All of these images come flooding back when I think of how this precious bundle came into our lives. My wish for all of the new parents out there is that you have children as wonderful as ours. If you only have one daughter (as we do), may she be the beacon of light in your life that ours is to us.

Happy birthday, sweetie. Having written this, I don't feel so old.

03 January 2006

Happy New Year

At last, a chance to say "So long" to 2005 and "Welcome" to another year. Last year featured a bunch of stuff that needed to be put behind me once and for all. Suffice it to say that this year at least holds the promise of bigger and better things. In 2005 it seemed the year got off to a brutal start and went downhill.

Last night there was a show on TLC about a woman who lived life without any legs. As I watched how she coped with her Alzheimer's-stricken father and retarded brother, I felt ashamed how I cope with the little stumbles that come my way. She wasn't an optimistic person, necessarily. But her attitude about dealing with the hand that you're dealt was inspiring.

Maybe during 2006, when I feel buffeted by the bad stuff that inevitably will come this way, I'll reflect on her approach to life.

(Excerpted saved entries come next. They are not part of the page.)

-- ==== Sys2Proof/Decode.lean ====
section
/-! DEFINITION. Decoding of one 32-bit word (R67 to R76 and the encodings of each instruction chapter), the encoder
written from the same tables, and the reading of an opcode-table word. Bit 31 (L) frames bundles and is no part of a
word's meaning (R62). -/

namespace Sys2Proof
open Bits

/-- Why a word is no instruction: each ends in ILLEGAL (R74 steps 1 and 3). -/
inductive Reject where
  /-- Step 1: A-class majors 49 to 63. -/
  | unassignedMajor
  /-- Step 3: a function code that the major does not assign. -/
  | unassignedFunction
  /-- Step 3: a nonzero reserved or unused field (R75). -/
  | reservedField
  /-- Step 3: a reserved code or a value outside an instruction's limits. -/
  | reservedValue
  deriving DecidableEq, Repr

/-- The field codes of ITy (R122). -/
def ITy.code : ITy → Nat
  | .s64 => 0
  | .s32 => 1
  | .z64 => 2
  | .z32 => 3

/-- ITy from its field code; a reserved code has none (R122). -/
def ITy.ofCode : Nat → Option ITy
  | 0 => some .s64
  | 1 => some .s32
  | 2 => some .z64
  | 3 => some .z32
  | _ => none

/-- The field codes of Size (R69). -/
def Size.code : Size → Nat
  | .b8 => 0
  | .b16 => 1
  | .b32 => 2
  | .b64 => 3

/-- Size from its field code; a reserved code has none (R69). -/
def Size.ofCode : Nat → Option Size
  | 0 => some .b8
  | 1 => some .b16
  | 2 => some .b32
  | 3 => some .b64
  | _ => none

/-- The field codes of Cls (R69). -/
def Cls.code : Cls → Nat
  | .ord => 0
  | .spray => 1

/-- Cls from its field code; a reserved code has none (R69). -/
def Cls.ofCode : Nat → Option Cls
  | 0 => some .ord
  | 1 => some .spray
  | _ => none

/-- The field codes of AMode (R69). -/
def AMode.code : AMode → Nat
  | .park => 0
  | .trap => 1

/-- AMode from its field code; a reserved code has none (R69). -/
def AMode.ofCode : Nat → Option AMode
  | 0 => some .park
  | 1 => some .trap
  | _ => none

/-- The field codes of AmoOp (R161). -/
def AmoOp.code : AmoOp → Nat
  | .add => 0
  | .and => 1
  | .or => 2
  | .xor => 3
  | .min => 4
  | .max => 5
  | .minz => 6
  | .maxz => 7
  | .swap => 8
  | .fadd => 9

/-- AmoOp from its field code; a reserved code has none (R161). -/
def AmoOp.ofCode : Nat → Option AmoOp
  | 0 => some .add
  | 1 => some .and
  | 2 => some .or
  | 3 => some .xor
  | 4 => some .min
  | 5 => some .max
  | 6 => some .minz
  | 7 => some .maxz
  | 8 => some .swap
  | 9 => some .fadd
  | _ => none

/-- The field codes of Scope (R38). -/
def Scope.code : Scope → Nat
  | .core => 0
  | .cluster => 1
  | .die => 2
  | .package => 3
  | .fabric => 4

/-- Scope from its field code; a reserved code has none (R38). -/
def Scope.ofCode : Nat → Option Scope
  | 0 => some .core
  | 1 => some .cluster
  | 2 => some .die
  | 3 => some .package
  | 4 => some .fabric
  | _ => none

/-- The field codes of Rnd (R89). -/
def Rnd.code : Rnd → Nat
  | .rne => 0
  | .rz => 1
  | .rd => 2
  | .ru => 3
  | .rs => 4

/-- Rnd from its field code; a reserved code has none (R89). -/
def Rnd.ofCode : Nat → Option Rnd
  | 0 => some .rne
  | 1 => some .rz
  | 2 => some .rd
  | 3 => some .ru
  | 4 => some .rs
  | _ => none

/-- The field codes of CTy (R178). -/
def CTy.code : CTy → Nat
  | .f32 => 0
  | .f16 => 1
  | .bf16 => 2
  | .l6 => 3
  | .a36 => 4
  | .s32 => 8
  | .s64 => 9
  | .z32 => 10
  | .z64 => 11

/-- CTy from its field code; a reserved code has none (R178). -/
def CTy.ofCode : Nat → Option CTy
  | 0 => some .f32
  | 1 => some .f16
  | 2 => some .bf16
  | 3 => some .l6
  | 4 => some .a36
  | 8 => some .s32
  | 9 => some .s64
  | 10 => some .z32
  | 11 => some .z64
  | _ => none

/-- The field codes of SrndD (R180). -/
def SrndD.code : SrndD → Nat
  | .f32 => 0
  | .f16 => 1
  | .bf16 => 2

/-- SrndD from its field code; a reserved code has none (R180). -/
def SrndD.ofCode : Nat → Option SrndD
  | 0 => some .f32
  | 1 => some .f16
  | 2 => some .bf16
  | _ => none

/-- The field codes of SrndS (R180). -/
def SrndS.code : SrndS → Nat
  | .f32 => 0
  | .a36 => 1

/-- SrndS from its field code; a reserved code has none (R180). -/
def SrndS.ofCode : Nat → Option SrndS
  | 0 => some .f32
  | 1 => some .a36
  | _ => none

/-- The field codes of SgnMode (R177). -/
def SgnMode.code : SgnMode → Nat
  | .j => 0
  | .jn => 1
  | .jx => 2

/-- SgnMode from its field code; a reserved code has none (R177). -/
def SgnMode.ofCode : Nat → Option SgnMode
  | 0 => some .j
  | 1 => some .jn
  | 2 => some .jx
  | _ => none

/-- The field codes of ESize (R225). -/
def ESize.code : ESize → Nat
  | .e8 => 0
  | .e64 => 1
  | .e512 => 2

/-- ESize from its field code; a reserved code has none (R225). -/
def ESize.ofCode : Nat → Option ESize
  | 0 => some .e8
  | 1 => some .e64
  | 2 => some .e512
  | _ => none

/-- The field codes of RedOp (R228). -/
def RedOp.code : RedOp → Nat
  | .add => 0
  | .min => 1
  | .max => 2
  | .and => 3
  | .or => 4
  | .xor => 5

/-- RedOp from its field code; a reserved code has none (R228). -/
def RedOp.ofCode : Nat → Option RedOp
  | 0 => some .add
  | 1 => some .min
  | 2 => some .max
  | 3 => some .and
  | 4 => some .or
  | 5 => some .xor
  | _ => none

/-- The field codes of RedTy (R228). -/
def RedTy.code : RedTy → Nat
  | .f32 => 0
  | .s32 => 1
  | .z32 => 2
  | .s64 => 3
  | .z64 => 4
  | .a36 => 5

/-- RedTy from its field code; a reserved code has none (R228). -/
def RedTy.ofCode : Nat → Option RedTy
  | 0 => some .f32
  | 1 => some .s32
  | 2 => some .z32
  | 3 => some .s64
  | 4 => some .z64
  | 5 => some .a36
  | _ => none

/-- The field codes of Port (R70). -/
def Port.code : Port → Nat
  | .copy => 1
  | .net => 2

/-- Port from its field code; a reserved code has none (R70). -/
def Port.ofCode : Nat → Option Port
  | 1 => some .copy
  | 2 => some .net
  | _ => none

/-- The field codes of Link (R259). -/
def Link.code : Link → Nat
  | .n => 0
  | .e => 1
  | .s => 2
  | .w => 3

/-- Link from its field code; a reserved code has none (R259). -/
def Link.ofCode : Nat → Option Link
  | 0 => some .n
  | 1 => some .e
  | 2 => some .s
  | 3 => some .w
  | _ => none

/-- The latch codes of `mclr L` (R257). -/
def Latch.code : Latch → Nat
  | .opa => 0
  | .opb => 1
  | .lane l => 4 + l.code

/-- A latch from its code (R257). -/
def Latch.ofCode : Nat → Option Latch
  | 0 => some .opa
  | 1 => some .opb
  | 4 => some (.lane .n)
  | 5 => some (.lane .e)
  | 6 => some (.lane .s)
  | 7 => some (.lane .w)
  | _ => none

/-- A lag's source bit and its value field (R69). -/
def Lag.bits : Lag → Nat × Nat
  | .count n => (0, n.val)
  | .reg r => (1, r.val)

/-! ### Reading fields -/

/-- The extension an instruction belongs to (R13, R72, R70). -/
inductive Extension where | m | n
  deriving DecidableEq, Repr

/-- The major opcode, [30:25] (R67). -/
def majorOf (w : Nat) : Nat := fld w 30 25

/-- Whether a word is A-class: bit 30 (R62). -/
def isAClass (w : Nat) : Bool := fld w 30 30 == 1

/-- The extension that a word's major, or the port it names, belongs to (R72, R74 step 2). -/
def extOf (w : Nat) : Option Extension :=
  if majorOf w == 29 || majorOf w == 30 then some .m
  else if majorOf w == 26 && fld w 24 21 == 2 then some .n
  else if majorOf w == 27 && fld w 12 9 == 2 then some .n
  else none

/-- A general register named by the four bits at `lo`. -/
def regAt (w lo : Nat) : GReg := Fin.ofNat 16 (fld w (lo + 3) lo)
/-- A vector register named by the three bits at `lo` (R71). -/
def vregAt (w lo : Nat) : VReg := Fin.ofNat 8 (fld w (lo + 2) lo)
/-- A mask register or tile named by the two bits at `lo` (R71). -/
def kregAt (w lo : Nat) : Fin 4 := Fin.ofNat 4 (fld w (lo + 1) lo)
/-- A single bit. -/
def bitAt (w n : Nat) : Bool := fld w n n == 1

/-- Accepts an instruction whose listed fields must be zero (R75). -/
def zeros (w : Nat) (fs : List (Nat × Nat)) (r : Except Reject Instr) : Except Reject Instr :=
  if fs.all (fun f => fld w f.1 f.2 == 0) then r else .error .reservedField

/-- Accepts a coded operand whose code is not reserved. -/
def coded {α : Type} (o : Option α) (k : α → Except Reject Instr) : Except Reject Instr :=
  match o with
  | some a => k a
  | none => .error .reservedValue

/-- Field d [24:21], a [20:17] and b [16:13] of format R (R67). -/
def fD (w : Nat) : GReg := regAt w 21
def fA (w : Nat) : GReg := regAt w 17
def fB (w : Nat) : GReg := regAt w 13

/-! ### The majors -/

/-- Major 0 (R135). -/
def decSystem (w : Nat) : Except Reject Instr :=
  match fld w 12 0 with
  | 0 => zeros w [(24, 13)] (.ok .nop)
  | 1 => zeros w [(24, 13)] (.ok .ecall)
  | 2 => zeros w [(24, 13)] (.ok .brk)
  | 3 => zeros w [(24, 13)] (.ok .tret)
  | 4 => zeros w [(24, 13)] (.ok .ifence)
  | _ => .error .unassignedFunction

/-- Major 7 (R132). -/
def decJumpReg (w : Nat) : Except Reject Instr :=
  match fld w 12 0 with
  | 0 => zeros w [(24, 21), (16, 13)] (.ok (.jr (fA w)))
  | 1 => zeros w [(24, 21), (16, 13)] (.ok (.callr (fA w)))
  | _ => .error .unassignedFunction

/-- Majors 18 and 19 (R150): 64-bit only. -/
def decSync (w : Nat) (store : Bool) : Except Reject Instr :=
  let o := BitVec.ofNat 12 (fld w 11 0)
  if fld w 16 15 != 3 then .error .reservedValue
  else coded (Cls.ofCode (fld w 14 14)) fun c =>
    match store, fld w 13 12 with
    | false, 0 => .ok (.ldf (fD w) (fA w) c o)
    | false, 1 => .ok (.ldff (fD w) (fA w) c o)
    | false, 2 => .ok (.fetst (fD w) (fA w) c o)
    | true, 0 => .ok (.stf (fD w) (fA w) c o)
    | true, 1 => .ok (.stfill (fD w) (fA w) c o)
    | true, 2 => zeros w [(24, 21)] (.ok (.stemp (fA w) c o))
    | _, _ => .error .unassignedFunction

I doubt I could "walk" on my hands. But you never know what can be accomplished, once you put your mind to it.

22 December 2005

Death near the holidays

The online news featured deaths this morning. Two police officers shot and killed by another officer. Elrod Hendricks, long-time Orioles bullpen coach, dead the day before his 65th birthday. Tony Dungy loses his son. The young Dungy was eighteen. All of life before him, all of it gone.

Death is brutal on the survivors, especially the unexpected deaths. To know (or have a strong inkling) that someone near is soon to die gives you a chance to prepare.

When that someone is gone in a flash, the shock of it deprives you of a chance to mourn.

And so, three days before Christmas, we shake our heads and wonder about the seeming randomness of it all. And we know that our turn will come in that same way. Here, then gone.

06 December 2005

Snow and insanity in Maryland

The white flakes came to Maryland yesterday, in that most dreaded of timeframes -- the afternoon. That's the time of day when school systems are supposed to have their school buses on the roads and parents everywhere are headed home from work.

If you looked at a traffic conditions map, all you saw were indications that the mobile insanity has begun for the winter. Yesterday was no exception. Problems abounded. Cars were piloted into each other in that dreadful crunch of fenders and broken headlights.

Why this happens each year (repeatedly) bears investigation. With a lack of meaningful mass transportation, we slip and slide and bounce off of things and into ditches. It's no wonder that we have high insurance rates.

The sheer volume of cars and SUVs, all trying to get somewhere, is astounding. If just half of these drivers admitted they were overmatched by conditions, progress could be made.

Our winter forecast is for either above-average or below-average snowfall. Either way, if the white death comes in the daytime, the roads will be paralyzed, save for those who drive up the shoulders to save some time. Those are the people who'll likely cause yet another accident.